The doctors went to the corner of the room to confer with Reilly. Schweizer stared at them intently. He could feel a rush of fear sweep his body. Was it going to end here? This close?

"You'll ... be rolled forward with the class," Reilly told him quietly. Schweizer let out a sigh.

"No problem," Reilly explained. "It happens every Hell Week." Students injured after Thursday are often allowed to cut Hell Week a day short and continue with their class to the next phase of BUD/S training, particularly if they were good students and the instructors wanted them as SEALs.

5:20 a.m., Friday, April 17

The students dragged their boats out to the surf for the last paddle.

The surf was rough. The weak students barely made it past the breakers. A swift current ran against them. An hour later they had made little headway up the coast. Jaco signaled them to return to shore. The students would have to travel on land, where the slightest step, every movement, was painful.

His feet now badly swollen from cellulitis, Chappell had to be carried ashore.

Jaco ordered boats on heads. He moved out at a mercifully slow pace.

Chappell now hung on to the boat straps, letting his crew mates drag him along.

"You're not pulling your load," McCarthy told him.

"Yes he is," Rancich said, his raspy voice barely audible. With the boat still bouncing on his head, Rancich wrapped his left arm around Chappell's waist to help him along. But he knew Chappell was not going to make it much further.

A mile down the beach, Rancich's boat and crew were ordered to peel off from the line. Oswald ordered them to the surf, then 10 more push-ups.

They took several steps.
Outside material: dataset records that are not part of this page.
-- ==== Sys2Proof/Machine/ChartCommit.lean ====
section
/-! DEFINITION. Staging, COMMIT and its outcome at an edge (spec/02, R50 to R56, R463; spec/06, R150 to R161; spec/07, R197
to R200; spec/15, R364 to R367). -/

namespace Sys2Proof.Machine

/-- An instruction's writes are recorded, its program holding the staging (R364). -/
def State.stage (s : State) (k : Nat) (c : Ctx) (l : List CWrite) : State :=
  (s.setCtx k (some { c with staged := c.staged ++ l, holds := true })).chartDone k

/-- The write of a record to entry `idx` of a table, on the dies named for MCGROUP (Table 15-2). RSV bits of an entry are kept
and read back as written (DESIGN CHOICE, log entry 64). -/
def dwrWrites (tbl idx : Nat) (dies : List Nat) (r : Bytes) : List CWrite :=
  if tbl = 8 then [.meter idx (leAt r 0 16)]
  else if tbl = 9 then [.stat idx (leAt r 0 8 % 2 ^ 40) (leAt r 8 8 % 2 ^ 56)]
  else if tbl = 10 then dies.map (fun d => .group d idx (leAt r 0 16))
  else [.direct (tbl + 1) idx (some (leAt r 0 (4 * entryWords (tbl + 1))))]

/-- DWR (R150, R153, R154, Table 15-3). -/
def execDwr (q c : Fin 8) (rd : ReadEnd) (data : Bytes) (s : State) : Res :=
  let st (e : Bytes) : Nat := operandStride (cTbl e)
  .next (s.begin.withOperand q.val c.val 0x10 rd data (fun u k x e d => u.stage k x
    ((List.range (cCount e)).flatMap (fun i => dwrWrites (cTbl e) (cA e + i) (chartDies q.val e) (recAt d (st e) i)))))

/-- DINV (R150, R268, Table 15-3). -/
def execDinv (q c : Fin 8) (s : State) : Res :=
  .next (s.begin.chartRun q.val c.val (opIs 0x11) (fun t k x e =>
    t.stage k x ((List.range (cCount e)).flatMap (fun i =>
      if cTbl e = 10 then (chartDies q.val e).map (fun d => .group d (cA e + i) 0) else [.direct (cTbl e + 1) (cA e + i) none]))))

/-- HINS: records are inserted or replaced as given, on each die named (R367). -/
def execHins (q c : Fin 8) (rd : ReadEnd) (data : Bytes) (s : State) : Res :=
  .next (s.begin.withOperand q.val c.val 0x18 rd data (fun u k x e o =>
    let tb := cTbl e - 11
    u.stage k x ((List.range (cCount e)).flatMap (fun i =>
      let r := recAt o 64 i
      let n := hashWords tb
      (chartDies q.val e).map (fun d => .insert d tb (r.take (hashKeyLen tb))
        ((List.range n).map (fun w => BitVec.ofNat 32 (leAt r (24 + 4 * w) 4))) (BitVec.ofNat 32 (leAt r (24 + 4 * n) 4)))))))

/-- HDEL: keys are deleted on each die named (R367). -/
def execHdel (q c : Fin 8) (rd : ReadEnd) (data : Bytes) (s : State) : Res :=
  .next (s.begin.withOperand q.val c.val 0x19 rd data (fun u k x e o =>
    let tb := cTbl e - 11
    u.stage k x ((List.range (cCount e)).flatMap (fun i =>
      (chartDies q.val e).map (fun d => .delete d tb ((recAt o 64 i).take (hashKeyLen tb)))))))

/-- TWR, with VAL or without (Table 7-2). -/
def execTwr (q c : Fin 8) (rd : ReadEnd) (data : Bytes) (s : State) : Res :=
  .next (s.begin.withOperand q.val c.val 0x20 rd data (fun u k x e d => u.stage k x
    ((List.range (cCount e)).map (fun i =>
      let r := recAt d 192 i
      .twr (cA e + i) (sliceZ r 0 80) (sliceZ r 80 80) (BitVec.ofNat 64 (leAt r 160 8)) (cF0 e)))))

/-- TINV (Table 7-2). -/
def execTinv (q c : Fin 8) (s : State) : Res :=
  .next (s.begin.chartRun q.val c.val (opIs 0x21) (fun t k x e => t.stage k x ((List.range (cCount e)).map (fun i => .tinv (cA e + i)))))

/-- TVAL (Table 7-2). -/
def execTval (q c : Fin 8) (s : State) : Res :=
  .next (s.begin.chartRun q.val c.val (opIs 0x22) (fun t k x e => t.stage k x ((List.range (cCount e)).map (fun i => .tval (cA e + i)))))

/-- TACT (Table 7-2). -/
def execTact (q c : Fin 8) (rd : ReadEnd) (data : Bytes) (s : State) : Res :=
  .next (s.begin.withOperand q.val c.val 0x23 rd data (fun u k x e d => u.stage k x
    ((List.range (cCount e)).map (fun i => .tact (cA e + i) (BitVec.ofNat 64 (leAt (recAt d 8 i) 0 8))))))

/-- PIVW (Table 7-2). -/
def execPivw (q c : Fin 8) (rd : ReadEnd) (data : Bytes) (s : State) : Res :=
  .next (s.begin.withOperand q.val c.val 0x25 rd data (fun u k x e d => u.stage k x
    ((List.range (cCount e)).map (fun i => .pivot (cA e + i) (leAt (recAt d 8 i) 0 8)))))

/-- DISCARD: staged writes are dropped and the staging is released (R364, Table 15-3). -/
def execDiscard (q c : Fin 8) (s : State) : Res :=
  .next (s.begin.chartRun q.val c.val (opIs 6) (fun t k x _ =>
    (t.setCtx k (some { x with staged := [], holds := false })).chartDone k))

/-- An HDEL of a key absent from its die stages nothing (R367). -/
def State.stagesNothing (s : State) (w : CWrite) : Bool :=
  match w with
  | .delete d tb key => s.domOn (hashDomain d tb) && (s.tabs.findKey d tb key).isNone
  | _ => false

/-- The TCAM entry that a write names. -/
def CWrite.slot : CWrite → Option Nat
  | .twr i _ _ _ _ | .tinv i | .tval i | .tact i _ => some i
  | _ => none

/-- A write names a slot that is not the first of its group, or a panel that is off (R199). -/
def State.badSlot (s : State) (w : CWrite) : Bool :=
  w.slot.any (fun i => !s.panelOn (slotPanel i) || i % 32768 / 4096 % s.panelSlots (slotPanel i) != 0)

/-- A write names a direct or hash table, or a group copy, whose domain is off (R149, R268, R365). -/
def State.badDomain (s : State) (w : CWrite) : Bool :=
  match w with
  | .direct t i _ => !s.domOn (50 + directDie t i)
  | .meter i _ => !s.domOn (50 + directDie tidPolicer i)
  | .stat i _ _ => !s.domOn (50 + directDie tidStats i)
  | .group d _ _ => !s.domOn (52 + d)
  | .insert d tb _ _ _ => !s.domOn (hashDomain d tb)
  | .delete d tb _ => !s.domOn (hashDomain d tb)
  | _ => false

/-- Of two writes of a commit, the first invalidates the entry that the second writes (R200, R365). -/
def CWrite.clashes (a b : CWrite) : Bool :=
  match a, b with
  | .tinv i, .twr j _ _ _ _ => i == j
  | .direct t i none, .direct u j (some _) => t == u && i == j
  | .delete d tb k, .insert e u l _ _ => d == e && tb == u && k == l
  | _, _ => false

/-- Counts of writes beyond 4,096 on a die (R54). -/
def overLimit (n : Nat × Nat) : Bool := 4096 < n.1 || 4096 < n.2

/-- The status with which R365 refuses a commit of writes `l`, whose insertions are planned as `p`; 0 passes. -/
def State.commitCheck (s : State) (l : List CWrite) (p : List CPlan × Bool) : Nat :=
  if overLimit (s.commitCount l p.1) then 6
  else if l.any s.badSlot then 8
  else if l.any s.badDomain then 14
  else if l.any (fun a => l.any (fun b => a.clashes b)) then 9
  else if p.2 then 7
  else 0

/-- A commit takes its place: behind those executed before it, in ascending order of sequencer within one clock (R55). -/
def placeCommit (x : Commit) (l : List Commit) : List Commit :=
  let after (y : Commit) : Bool := y.tick == x.tick && y.clk == x.clk && x.ctx / 8 < y.ctx / 8
  l.takeWhile (fun y => !after y) ++ [x] ++ l.dropWhile (fun y => !after y)

/-- The edges until a COMMIT that executes now is due: the next one follows by more than the cutoff, or the one after it
(R53). -/
def State.commitDue (s : State) : Nat :=
  let left := s.tick.len - s.fld F.TIK_CLK_CLK 0
  if max 16 (s.fld F.TIK_COMMIT_CUTOFF_CLOCKS 0) < left then 1 else 2

/-- A refused commit is counted, its writes are dropped, and its program ends with the status (R364, R365). -/
def State.commitRefuse (s : State) (k : Nat) (c : Ctx) (st : Nat) : State :=
  ((s.setCtx k (some { c with staged := [], holds := false })).bump .CHT_CNT 4 1).chartFail k st

/-- COMMIT: the staged writes are checked and become due at an edge, and the program stalls; with none it ends at once
(R53, R161, R365, R366). -/
def execCommit (q c : Fin 8) (s : State) : Res :=
  .next (s.begin.chartRun q.val c.val (opIs 5) (fun t k x _ =>
    let l := x.staged.filter (fun w => !t.stagesNothing w)
    if l.isEmpty then (t.setCtx k (some { x with staged := [], holds := false })).chartDone k
    else
      let p := t.planInserts t.tabs l
      match t.commitCheck l p with
      | 0 =>
        let m : Commit := ⟨k, t.tikCount, t.fld F.TIK_CLK_CLK 0, t.commitDue, l, p.1⟩
        { t.setCtx k (some { x with staged := l, wait := .commit }) with
          chart := { (t.setCtx k (some { x with staged := l, wait := .commit })).chart with commits := placeCommit m t.chart.commits } }
      | st => t.commitRefuse k x st))

/-- What becomes of a commit at an edge (R463). -/
inductive CommitEnd where
  | refused (status : Nat)
  /-- Deferred, for a slot on C0 and on C1 that must wait (R200). -/
  | deferred (c0 c1 : Bool)
  | applied (plans : List CPlan) (n : Nat × Nat)

/-- A TWR whose entry is valid now; one whose entry was valid in the state of one of the last two edges, with its die
(R200). -/
def State.slotLive (s : State) (w : CWrite) : Bool :=
  match w with
  | .twr i _ _ _ _ => (s.tval i).cur
  | _ => false
def State.slotHeld (s : State) (d : Nat) (w : CWrite) : Bool :=
  match w with
  | .twr i _ _ _ _ => panelDie (slotPanel i) == d && ((s.tval i).one || (s.tval i).two)
  | _ => false

/-- The plans of a commit at its edge: those made before where all of them stand, made again together otherwise (R161). A
deferred commit's plans that still stand are kept as well: R463 has them planned again under R161, and R161 plans again what
no longer stands (DEDUCED, log entry 62). -/
def State.edgePlans (s : State) (c : Commit) : List CPlan × Bool :=
  if c.plans.all s.cplanStands then (c.plans, false) else s.planInserts s.tabs c.writes

/-- The checks of R463 on one commit, in their order. -/
def State.commitEnd (s : State) (c : Commit) : CommitEnd :=
  let p := s.edgePlans c
  let n := s.commitCount c.writes p.1
  if p.2 then .refused 7
  else if c.writes.any s.slotLive then .refused 9
  else if c.writes.any s.badDomain then .refused 14
  else if c.writes.any s.badSlot then .refused 8
  else if overLimit n then .refused 6
  else if c.writes.any (s.slotHeld 0) || c.writes.any (s.slotHeld 1) then
    .deferred (c.writes.any (s.slotHeld 0)) (c.writes.any (s.slotHeld 1))
  else if overLimit (addPair s.wrote n) then .deferred false false
  else .applied p.1 n

/-- The slots that an operation on an entry reaches: the entry, and its twin's while the panel has one (R197). -/
def State.entryAndTwin (s : State) (i : Nat) : List Nat :=
  let q := slotPanel i
  if s.isPrimary q && s.twinState q != 0 then [i, s.twinOf q * 32768 + i % 32768] else [i]

/-- The ACTION of an entry is replaced. -/
def State.setAction (s : State) (i : Nat) (v : BitVec 64) : State :=
  s.setTabs { s.tabs with action := SMap.set (fun _ => 0) s.tabs.action i v }

/-- TWR of one entry: its slots and its ACTION are written; valid from this edge with VAL (Table 7-2). -/
def State.writeEntry (s : State) (i : Nat) (value care : Bytes) (action : BitVec 64) (val : Bool) : State :=
  let s1 := s.each (List.range (s.panelSlots (slotPanel i))) (fun t j =>
    t.setTslot (i + j * 4096) ⟨slotBits (sliceZ value (10 * j) 10), slotBits (sliceZ care (10 * j) 10)⟩)
  let s2 := s1.setAction i action
  if val then s2.setValid i true else s2

/-- A POLICER entry as a Chart write leaves it: its buckets full (R153). -/
def meterOf (v : Nat) : Meter :=
  let cbs := bitsOf v 64 24
  let pbs := bitsOf v 96 24
  ⟨bitsOf v 0 28, bitsOf v 32 28, cbs, bitsOf v 88 3, pbs, cbs * 256, pbs * 256⟩

/-- One write of a commit applies; an insertion follows the first plan left (R150, R153, R154, R160, R188, R199, R220,
R268, R367). -/
def State.applyWrite (s : State) (w : CWrite) (plans : List CPlan) : State × List CPlan :=
  match w with
  | .direct t i d =>
    let s1 := s.setTabs (s.tabs.setDirect t i (match d with
      | some v => ⟨true, v⟩
      | none => DEnt.none))
    (if t = tidMirror then s1.each (List.range 16) (fun u n => u.setPipe n { u.pipe n with
      mirror := SMap.set (fun _ => 0) (u.pipe n).mirror i 0 }) else s1, plans)
  | .meter i v => (s.setMeter i (meterOf v), plans)
  | .stat i p b => (s.setStat i (p, b), plans)
  | .group d i v => (s.setTabs { s.tabs with mcg := SMap.set (fun _ => 0) s.tabs.mcg (d * 65536 + i) (BitVec.ofNat 128 v) }, plans)
  | .insert d tb key words hw =>
    match plans with
    | p :: r => (s.runPath d tb p.path ⟨key, words, hw &&& ~~~ agedBit, s.unit d tb s.tikCount⟩, r)
    | [] => (s, [])
  | .delete d tb key =>
    (match s.tabs.findKey d tb key with
      | some l => s.deleteEntry d tb l
      | none => s, plans)
  | .twr i v c a val => (s.each (s.entryAndTwin i) (fun t j => t.writeEntry j v c a val), plans)
  | .tinv i => (s.each (s.entryAndTwin i) (fun t j => t.setValid j false), plans)
  | .tval i => (s.each (s.entryAndTwin i) (fun t j => t.setValid j true), plans)
  | .tact i a => (s.each (s.entryAndTwin i) (fun t j => t.setAction j a), plans)
  | .pivot i v =>
    let e := BitVec.ofNat 49 v
    (s.setTabs { s.tabs with piv := SMap.set (fun _ => 0) (SMap.set (fun _ => 0) s.tabs.piv i e) (4096 + i) e }, plans)

/-- The writes of a commit apply in program order. -/
def State.applyWrites (s : State) : List CWrite → List CPlan → State
  | [], _ => s
  | w :: r, plans => let a := s.applyWrite w plans; a.1.applyWrites r a.2

/-- A commit has applied: counted by die, and its program goes on (R366, Table 15-6). -/
def State.commitApplied (s : State) (c : Commit) (plans : List CPlan) (n : Nat × Nat) : State :=
  let s1 := s.applyWrites c.writes plans
  let w := addPair s1.wrote n
  let s2 := ({ s1 with wrote := w }).setReg .TIK_COMMIT_STS 0 (BitVec.ofNat 64 (w.1 + w.2 * 2 ^ 16))
  let s3 := ((s2.gauge! 16 0x4D n.1 (some 0)).gauge! 17 0x4D n.2 (some 0)).bump .CHT_CNT 2 1
  let s4 := s3.bump .CHT_CNT 3 (n.1 + n.2)
  match s4.ctx c.ctx with
  | none => s4
  | some x => (s4.setCtx c.ctx (some { x with
      staged := [], holds := false, commits := x.commits + 1, ctick := s4.tikCount.toNat % 65536 })).chartDone c.ctx

/-- The commits due at an edge are taken in order, each against what the earlier ones leave; `stop`: one has been deferred,
and all behind it are. Answers the deferred commits, in order (R55, R463). -/
def State.takeCommits (s : State) (stop : Bool) : List Commit → State × List Commit
  | [] => (s, [])
  | c :: r =>
    let later := { c with due := 1 }
    let deferred (t : State) : State × List Commit :=
      let a := (t.satFld F.TIK_COMMIT_DEFER_COUNT 0 1).takeCommits true r
      (a.1, later :: a.2)
    if stop then deferred s
    else match s.commitEnd c with
      | .refused st =>
        (match s.ctx c.ctx with
          | some x => s.commitRefuse c.ctx x st
          | none => s).takeCommits false r
      | .deferred c0 c1 => deferred ((s.when c0 (fun t => t.tcmCount 0 8 1)).when c1 (fun t => t.tcmCount 1 8 1))
      | .applied plans n => (s.commitApplied c plans n).takeCommits false r

/-- The commits due at this edge apply, are refused or are deferred; those that are not due wait on (R50, R55, R463). -/
def State.edgeCommits (s : State) : State :=
  let due := s.chart.commits.filter (fun c => c.due == 0)
  let rest := s.chart.commits.filter (fun c => c.due != 0)
  let r := ({ s with chart := { s.chart with commits := [] } }).takeCommits false due
  { r.1 with chart := { r.1.chart with commits := r.2 ++ rest } }

/-- COMMIT_APPLY: the commits due at this edge that have not been taken yet are taken (R463). TICK_EDGE takes them itself, in
its order (log entry 62). -/
def execCommitApply (s : State) : Res := .next s.begin.edgeCommits

end Sys2Proof.Machine
end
He stopped them.

"Do you think you can catch up with the rest of the men?" Oswald asked.

"No" was all Rancich could manage to say, pointing to Chappell's leg.
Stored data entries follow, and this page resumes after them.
/-- Power domains, the drain, HIBERNATE and the power window follow their tables (R299, R420, R422, R423, R424, R425,
R426, R427, R428, R429, R439). In an edge's clock, a domain after RAMP ticks in RAMP goes to INIT with the rail good,
else to REMOVED with DOMAIN_FAIL; one in FENCE whose unit is empty and that no other needs goes to RET or OFF, an
octet's keys then zeroed, a stack without pages first to self-refresh; one in RET with its wake ticks passed goes to
ON and is counted; otherwise nothing changes. RESTORE takes a REMOVED domain to OFF in READY and FORWARD-REDUCED, with
a power record, and sets REFUSED otherwise. In DRAIN for READY: DRAIN_COMPLETE with all empty completes the request
with its requester's REASON and TAG; DRAIN_TIMEOUT flushes once after DRAIN_LIMIT ticks. HIBERNATE_ENTRY without a
Chart program flushes until all is empty, then starts the stacks' way into self-refresh, and is over when all are
there. POWER_WINDOW at a window's end shows PWR and PEAK, drives PWR_ALERT_N, decides the throttle level for the next
edge by R428, and raises CAP_EXCEEDED and TEMP_WARN; elsewhere it changes nothing. -/
def Obligations.DomainsModesAndPower : Prop :=
  let rests : Nat → State → State → Prop := fun h s t => t.fld F.HBC_STS_BUSY h = 1 ∧ t.fld F.HBC_STS_STEP h = 1 ∧
    t.hbcAt h = { s.hbcAt h with ret := false, edges := 0, rest := true }
  (∀ (d : Fin 64) (good : Bool) (s : State), let due := s.atEdge = true ∧ s.domState d = 1 ∧ max 1 (s.fld F.PWR_SEQ_RAMP 0) ≤ s.domTicks d
    (¬ due → exec (.domainRampDone d good) s = .next { s with out := [] }) ∧
    (due → ∃ t, exec (.domainRampDone d good) s = .next t ∧ t.domState d = (if good then 2 else 6) ∧
      (∀ e, e ≠ d.val → t.domState e = s.domState e) ∧
      (good = true → OnlyRegs (fun r i => r = .PWR_DOM_STS ∧ i = d.val) s { t with pwr := s.pwr }) ∧
      (good = false → bitOf (t.fld F.FLT_STS_STS 2) 4 = true))) ∧
  (∀ (d : Fin 64) (s : State),
    (s.domState d ≠ 4 ∨ s.atEdge = false → exec (.domainFenceDone d) s = .next { s with out := [] }) ∧
    (s.domState d = 4 → s.atEdge = true → 32 ≤ d.val → d.val < 36 → s.domTicks d < s.fld F.PWR_SEQ_DRAIN_LIMIT 0 →
      s.hbcReady (d - 32) = true → let h := d.val - 32
      (s.pagedIn h ≠ [] → exec (.domainFenceDone d) s = .next { s with out := [] }) ∧
      (s.pagedIn h = [] → ∃ t, exec (.domainFenceDone d) s = .next t ∧ rests h s t ∧
        OnlyRegs (fun r i => r = .HBC_STS ∧ i = h) s { t with hbc := s.hbc })) ∧
    (s.domState d = 4 → s.atEdge = true → ¬ (32 ≤ d.val ∧ d.val < 36 ∧
        (s.fld F.PWR_SEQ_DRAIN_LIMIT 0 ≤ s.domTicks d ∨ s.hbcReady (d - 32) = true)) →
      (¬ (s.unitEmpty d = true ∧ s.unneeded d = true) → exec (.domainFenceDone d) s = .next { s with out := [] }) ∧
      (s.unitEmpty d = true → s.unneeded d = true → ∃ t, exec (.domainFenceDone d) s = .next t ∧
        t.domState d = (if s.domTarget d = 5 then 5 else 0) ∧ (∀ e, e ≠ d.val → t.domState e = s.domState e) ∧
        (s.domTarget d = 5 → OnlyRegs (fun r i => r = .PWR_DOM_STS ∧ i = d.val) s { t with pwr := s.pwr }) ∧
        (s.domTarget d ≠ 5 → 16 ≤ d.val → d.val < 32 → ∀ a, a < 64 →
          SMap.get (fun _ => SaKey.zero) t.keys ((d.val - 16) * 64 + a) = SaKey.zero)))) ∧
  (∀ (d : Fin 64) (s : State), let due := s.atEdge = true ∧ s.domState d = 5 ∧ 3 ≤ SMap.get (fun _ => 0) s.pwr.waking d
    (¬ due → exec (.domainRetWake d) s = .next { s with out := [] }) ∧
    (due → ∃ t, exec (.domainRetWake d) s = .next t ∧ t.domState d = 3 ∧
        t.fld F.PWR_DOM_STS_UPS d = min 65535 (s.fld F.PWR_DOM_STS_UPS d + 1) ∧
        OnlyRegs (fun r i => r = .PWR_DOM_STS ∧ i = d.val) s { t with pwr := s.pwr })) ∧
  (∀ (a : Agent) (v : BitVec 32) (s : State), s.takes a .PWR_DOM_CMD 0 → v &&& 0xC0 = 0x40 →
    let d := (v.extractLsb' 0 6).toNat
    let ok := s.domState d = 6 ∧ (s.curMode = 3 ∨ s.curMode = 5)
    ∃ t, exec (.domainRestore a v) s = .next t ∧ (∀ e, e ≠ d → t.domState e = s.domState e) ∧
      (ok → t.domState d = 0 ∧ (s.jrn.queue.length < 64 → ∃ r, t.jrn.queue = s.jrn.queue ++ [r] ∧ r.type = 4 ∧ r.body.take 4 = [4, d, 6, 0].flatMap (leBytes 1)) ∧
        OnlyReports (fun r i => r = .PWR_DOM_CMD ∨ r = .PWR_DOM_STS ∧ i = d) s { t with pwr := s.pwr }) ∧
      (¬ ok → t.fld F.PWR_DOM_STS_REFUSED d = 1 ∧ t.domState d = s.domState d ∧
        OnlyRegs (fun r i => r = .PWR_DOM_CMD ∨ r = .PWR_DOM_STS ∧ i = d) s t)) ∧
  (∀ s : State, let draining := s.atEdge = true ∧ s.fld F.GLB_MODE_BUSY 0 = 1 ∧ s.fld F.GLB_MODE_TARGET 0 = 3 ∧ s.curMode = 7
    let done := draining ∧ 1 ≤ s.pwr.drain ∧ s.allEmpty = true ∧ s.domsThere = true
    let late := draining ∧ s.fld F.PWR_SEQ_DRAIN_LIMIT 0 ≤ s.pwr.drain ∧ s.pwr.flushed = false
    let down := s.fld F.GLB_MODE_BUSY 0 = 1 ∧ s.fld F.GLB_MODE_TARGET 0 = 11 ∧ 1 ≤ s.pwr.edges ∧ s.pwr.hib = false ∧
      ∀ k x, (k, some x) ∉ s.chart.ctxs
    (¬ done → exec .drainComplete s = .next { s with out := [] }) ∧
    (done → ∃ t, exec .drainComplete s = .next t ∧ t.curMode = 3 ∧ t.fld F.GLB_MODE_PREV 0 = 7 ∧ t.fld F.GLB_MODE_BUSY 0 = 0 ∧
      t.fld F.GLB_MODE_REASON 0 = s.reqReason ∧ t.fld F.GLB_MODE_SEQ 0 = (s.fld F.GLB_MODE_SEQ 0 + 1) % 256 ∧
      t.fld F.GLB_MODE_STS_DONE 0 = 1 ∧ t.fld F.GLB_MODE_STS_TAG 0 = s.reqTag % 256 ∧ t.mode = none ∧
      t.fld F.PWR_CAP_STS_LEVEL 0 = 0 ∧ (∀ h, h ∈ s.dieStacks 0 ++ s.dieStacks 1 → s.hbcOn h = true → t.fld F.HBC_SPD_CFG2_CAP_SP h = 0) ∧
      OnlyReports (fun r _ => r ∈ [.GLB_MODE, .GLB_MODE_STS, .PWR_CAP_STS, .HBC_SPD_CFG2]) s { t with pwr := s.pwr, mode := s.mode }) ∧
    (¬ late → exec .drainTimeout s = .next { s with out := [] }) ∧
    (late → SMap.wf (fun _ => QSt.empty) s.queues = true → ∃ t, exec .drainTimeout s = .next t ∧ t.pwr.flushed = true ∧ t.txq = [] ∧
      (∀ k, (t.queue k).chain = [] ∧ (t.queue k).wait = []) ∧ t.curMode = 7 ∧ t.tabs = s.tabs ∧ t.needles = s.needles) ∧
    (¬ down → exec .hibernateEntry s = .next { s with out := [] }) ∧
    (down → s.allEmpty = true → s.stacksRest = true →
      exec .hibernateEntry s = .next { s with out := [], pwr := { s.pwr with hib := true } }) ∧
    (down → s.allEmpty = true → s.stacksRest = false → ∃ t, exec .hibernateEntry s = .next t ∧
      (∀ h, h ∈ s.dieStacks 0 ++ s.dieStacks 1 → s.hbcReady h = true → rests h s t) ∧
      OnlyRegs (fun r _ => r = .HBC_STS) s { t with hbc := s.hbc }) ∧
    (down → s.allEmpty = false → SMap.wf (fun _ => QSt.empty) s.queues = true → ∃ t, exec .hibernateEntry s = .next t ∧
      t.pwr = s.pwr ∧ t.txq = [] ∧ ∀ k, (t.queue k).chain = [] ∧ (t.queue k).wait = [])) ∧
  ∀ (w : Fin 1024) (s : State), let p := w.val
    let cap := min 810 (s.fld F.PWR_CAP_CAP 0)
    let en := s.fld F.PWR_CAP_EN 0 = 1
    let ends := s.atEdge = true ∧ s.pwr.level = none ∧ 2 ≤ s.curMode ∧ s.tikCount.toNat % (16 * max 1 (s.fld F.PWR_CAP_WIN 0)) = 0
    let lvl := s.fld F.PWR_CAP_STS_LEVEL 0
    let hot := s.tjWarn ≤ s.tj
    let cool := (en → p + 10 * s.fld F.PWR_CAP_HYST 0 ≤ cap) ∧ s.tj ≤ s.tjWarn - 5
    let floor := if s.curMode = 6 then min 4 (s.fld F.PWR_CAP_ECO_LVL 0) else 0
    let lv : Nat × Nat := if s.curMode < 4 ∨ 8 < s.curMode then (0, 0)
      else if (en ∧ cap < p) ∨ hot then (min 4 (lvl + 1), 0)
      else if ¬ cool then (lvl, 0)
      else if max 1 (s.fld F.PWR_CAP_DWELL 0) ≤ s.pwr.below + 1 then (max floor (lvl - 1), 0) else (lvl, s.pwr.below + 1)
    (¬ ends → exec (.powerWindow w) s = .next { s with out := [] }) ∧
    (ends → ∃ t, exec (.powerWindow w) s = .next t ∧ t.fld F.PWR_CAP_STS_PWR 0 = p ∧
      t.fld F.PWR_CAP_STS_PEAK 0 = max p (s.fld F.PWR_CAP_STS_PEAK 0) ∧ t.fld F.PWR_CAP_STS_LEVEL 0 = lvl ∧
      t.fld F.PWR_CAP_STS_ALERT 0 = (if p ≤ cap then 0 else if en then 1 else s.fld F.PWR_CAP_STS_ALERT 0) ∧
      t.pwr = { s.pwr with level := some lv.1, below := lv.2 } ∧
      (en → cap < p → bitOf (t.fld F.FLT_STS_STS 2) 2 = true) ∧ (hot → bitOf (t.fld F.FLT_STS_STS 2) 0 = true) ∧
      OnlyReports (fun r _ => r = .PWR_CAP_STS) s { t with pwr := s.pwr })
"Okay," Oswald said with a smile. "You guys are secure."

The words took a while to be processed by their brains. "Secure" meant their Hell Week had ended – successfully. Slowly the six men hobbled together and wrapped their arms around one another in a giant hug, like survivors of a shipwreck rejoicing to be found alive.

"Good job, Lieutenant Rancich," Oswald said.

Thirty-eight students from Class 183 had made it. The next week, five of them would be laid up with post-Hell Week injuries that delayed their graduation. The remaining 33 members of class 183 had really just begun their SEAL training. They had ten more weeks of physical training and scuba-diving instruction. Then they would head to nearby San Clemente Island for nine weeks of light-infantry tactics and commando training. Afterward, they would be packed off to the Army for parachute training and Ranger school. The instructors said the Navy would be lucky if just 24 students from Class 183 completed all the training the first time around and didn't have to drop out or be recycled. Rancich was one of those who succeeded. He is now a Navy SEAL stationed in Norfolk, Virginia.